MMMM,well i just checked out White Line rears on Ebay. Top shelf quality. Wonder how much hassle,labor to press out the old and press in the new. When you changed your rear bushes you didn't think doing the front ?. How did you decide it wasn't necessary? A simple pry test? Myself being a home garage guy i figure if the rears are shot then the fronts aren't far behind. Maybe thats not the case. I'd like to learn from your experience............maybe just get rears and save more $.

Only my rear bushings needed replacing. Replacing fronts would not be worth it, and I like their added support from the rubber's torsional resistance. You'll see when you get there... The front horizontal bolt is the hardest to remove. My 1200 lbs-ft impact wrench could not remove them. Passenger side was worse. I used a few extensions on my 1/2" drive socket to have breaker bar out in front of bumper.

If yours is automatic, you need to unbolt motor mount near battery to raise tranny pan for sufficient clearance.

Thanks for the helpful Toy Nation posts. Here it is...

tools....ramps to drive onto for less jacking up,(then wheels removed) jack stands,floor jack, 12 ton bottle jack,factory jack,cheap HF impact gun,sockets,wrenches,etc..should i assume the impact wrench is a must tool? must borrow compressor.

apparently must remove battery and surrounds to get to trans mount and loosen that. Crap!

follow factory manual procedures,much of it like R n R sway bar bushings and end links which i just did. This time must unbolt ball joints and 4 steering rack bolts,separate from sub member.

The stubborn horizontal bolt, not sure how you broke it loose. Impact wrench didn't work, so you joined bunch of 1/2 extensions onto the socket on the bolt long enough to stick out beyond front bumper. then fixed breaker bar to extension end and physically broke the bolt free? Did you have a jack stand support the extensions just before the breaker bar for a pivot/fulcrum point? Im an old guy with no helpers. You must be strong.

On the Toy Nation posts somebody said its a 10 hour job,true? A lot of labor must go into removing stuff to get to the trans mount. The R n R of the rear bushings doesn't seem a great deal of labor. Especially using Energy Suspension bushings.

Wonder when doing all this labor when it gets time to replace the bushings wish would have bought arms with bushings and bolt em right up. This will become a weekend job I'm sure,so I think the frustration from a lot labor will be manageable. Any advise on this? 10 hours? New arms more $ spent and the included bushings not as good as Energy Suspensions,Whiteline etc. Im cheap,sometimes that comes with a high price of another means.

I could NOT use the impact wrench to rermove front horizontal bolt because of the rubber bushing's redundant twisting action. I broke it loose with breaker bar without added leverage and before adding extensions, by supporting it with left hand. I did come in 2nd place against the Canadian middle weight arm wrestling champion at the BC provincial competition in 1984, and was invited to the national. I don't know how many hours. It'll be infinite if you can't get some bolts off.

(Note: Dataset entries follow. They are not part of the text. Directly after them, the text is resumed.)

@[simp] theorem startSite_keeps (r : SheetRec) (site : Site) (s : State) :
    (startSite r site s).now = s.now ∧ (startSite r site s).choices = s.choices
    ∧ (startSite r site s).pending = s.pending ∧ (startSite r site s).ports = s.ports
    ∧ (startSite r site s).docs = s.docs ∧ (startSite r site s).store = s.store ∧ (startSite r site s).comp = s.comp
    ∧ (startSite r site s).dose.gain = s.dose.gain ∧ (startSite r site s).dose.dotTime = s.dose.dotTime
    ∧ (startSite r site s).dose.response = s.dose.response ∧ (startSite r site s).beam.state = s.beam.state
    ∧ (startSite r site s).beam.floorIndex = s.beam.floorIndex ∧ (startSite r site s).beam.drift = s.beam.drift
    ∧ (startSite r site s).film.film = s.film.film ∧ (startSite r site s).film.count = s.film.count
    ∧ (startSite r site s).film.lot = s.film.lot ∧ (startSite r site s).film.factor = s.film.factor
    ∧ (startSite r site s).index.ring = s.index.ring ∧ (startSite r site s).index.template = s.index.template := by
  simp [startSite]

@[simp] theorem askResume_keeps (s : State) :
    (askResume s).now = s.now ∧ (askResume s).choices = s.choices ∧ (askResume s).pending = s.pending
    ∧ (askResume s).ports = s.ports ∧ (askResume s).docs = s.docs ∧ (askResume s).store.memory = s.store.memory
    ∧ (askResume s).store.pages = s.store.pages ∧ (askResume s).store.freeList = s.store.freeList
    ∧ (askResume s).store.held = s.store.held ∧ (askResume s).store.quota = s.store.quota
    ∧ (askResume s).comp = s.comp ∧ (askResume s).dose = s.dose ∧ (askResume s).beam.state = s.beam.state
    ∧ (askResume s).beam.floorIndex = s.beam.floorIndex ∧ (askResume s).beam.drift = s.beam.drift
    ∧ (askResume s).film = s.film ∧ (askResume s).index = s.index := by
  simp [askResume]

@[simp] theorem rowsArrived_keeps (page received : Nat) (s : State) :
    (rowsArrived page received s).now = s.now ∧ (rowsArrived page received s).choices = s.choices
    ∧ (rowsArrived page received s).pending = s.pending ∧ (rowsArrived page received s).ports = s.ports
    ∧ (rowsArrived page received s).docs = s.docs ∧ (rowsArrived page received s).store.memory = s.store.memory
    ∧ (rowsArrived page received s).store.pages = s.store.pages
    ∧ (rowsArrived page received s).store.freeList = s.store.freeList
    ∧ (rowsArrived page received s).store.held = s.store.held
    ∧ (rowsArrived page received s).store.quota = s.store.quota ∧ (rowsArrived page received s).comp = s.comp
    ∧ (rowsArrived page received s).dose = s.dose ∧ (rowsArrived page received s).beam.state = s.beam.state
    ∧ (rowsArrived page received s).beam.floorIndex = s.beam.floorIndex
    ∧ (rowsArrived page received s).beam.drift = s.beam.drift ∧ (rowsArrived page received s).film = s.film
    ∧ (rowsArrived page received s).index = s.index := by
  simp only [rowsArrived]
  (repeat' split) <;> simp

@[simp] theorem pauseFrame_keeps (ref : PageRef) (received row : Nat) (s : State) :
    (pauseFrame ref received row s).now = s.now ∧ (pauseFrame ref received row s).choices = s.choices
    ∧ (pauseFrame ref received row s).pending = s.pending ∧ (pauseFrame ref received row s).docs = s.docs
    ∧ (pauseFrame ref received row s).store.memory = s.store.memory
    ∧ (pauseFrame ref received row s).store.pages = s.store.pages
    ∧ (pauseFrame ref received row s).store.freeList = s.store.freeList
    ∧ (pauseFrame ref received row s).store.held = s.store.held
    ∧ (pauseFrame ref received row s).store.quota = s.store.quota ∧ (pauseFrame ref received row s).comp = s.comp
    ∧ (pauseFrame ref received row s).dose = s.dose ∧ (pauseFrame ref received row s).beam.state = s.beam.state
    ∧ (pauseFrame ref received row s).beam.floorIndex = s.beam.floorIndex
    ∧ (pauseFrame ref received row s).beam.drift = s.beam.drift ∧ (pauseFrame ref received row s).film = s.film
    ∧ (pauseFrame ref received row s).index.ring = s.index.ring
    ∧ (pauseFrame ref received row s).index.template = s.index.template := by
  simp [pauseFrame]

@[simp] theorem pauseFrame_ports (ref : PageRef) (received row : Nat) (s : State) (q : Port) :
    ((pauseFrame ref received row s).ports.get q).cls = (s.ports.get q).cls
    ∧ ((pauseFrame ref received row s).ports.get q).up = (s.ports.get q).up := by
  simp [pauseFrame]

@[simp] theorem tryLine_keeps (s : State) :
    (tryLine s).now = s.now ∧ (tryLine s).choices = s.choices ∧ (tryLine s).pending = s.pending
    ∧ (tryLine s).docs = s.docs ∧ (tryLine s).store.memory = s.store.memory
    ∧ (tryLine s).store.pages = s.store.pages ∧ (tryLine s).store.freeList = s.store.freeList
    ∧ (tryLine s).store.held = s.store.held ∧ (tryLine s).store.quota = s.store.quota ∧ (tryLine s).comp = s.comp
    ∧ (tryLine s).dose = s.dose ∧ (tryLine s).beam.state = s.beam.state
    ∧ (tryLine s).beam.floorIndex = s.beam.floorIndex ∧ (tryLine s).beam.drift = s.beam.drift
    ∧ (tryLine s).film = s.film ∧ (tryLine s).index.ring = s.index.ring
    ∧ (tryLine s).index.template = s.index.template := by
  simp only [tryLine]
  (repeat' split) <;> simp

It sounds like you better have a competent and properly equipped mechanic replace your rear bushings with Whiteline's (Australia) pressed-in units in minimum time. It's a beauty way to go.

Whiteline is much easier to find than Energy Suspensions bushes like yours. The E.S. bushes are what i want ,i can do it myself. Whiteline got that ' void angle' ,got no idea. I know what you mean the length of time can't be said.

I keep looking for Energy Suspesion bushes, theres a lot of miss quoted part #'s and inaccurate application descriptions from vendors and EBAY. To many sound like the correct bushing but so far I've only found Whiteline to be correct bush. Thanks for all your help. I'll post my experience when finished. Maybe a while.

I'd love to hand the job over to my mechanic. Ive recently retired and still adjusting to life on a limited fixed income. Every $ counts.

Cracking the front bolt loose is the easy part. Unscrewing it all the way out is the real challenge... Start applying penetrating fluid to the bolt's threads inside frame rail now, on both sides. You'll have to work it in and out after applying more penetrating fluid to the then exposed threads.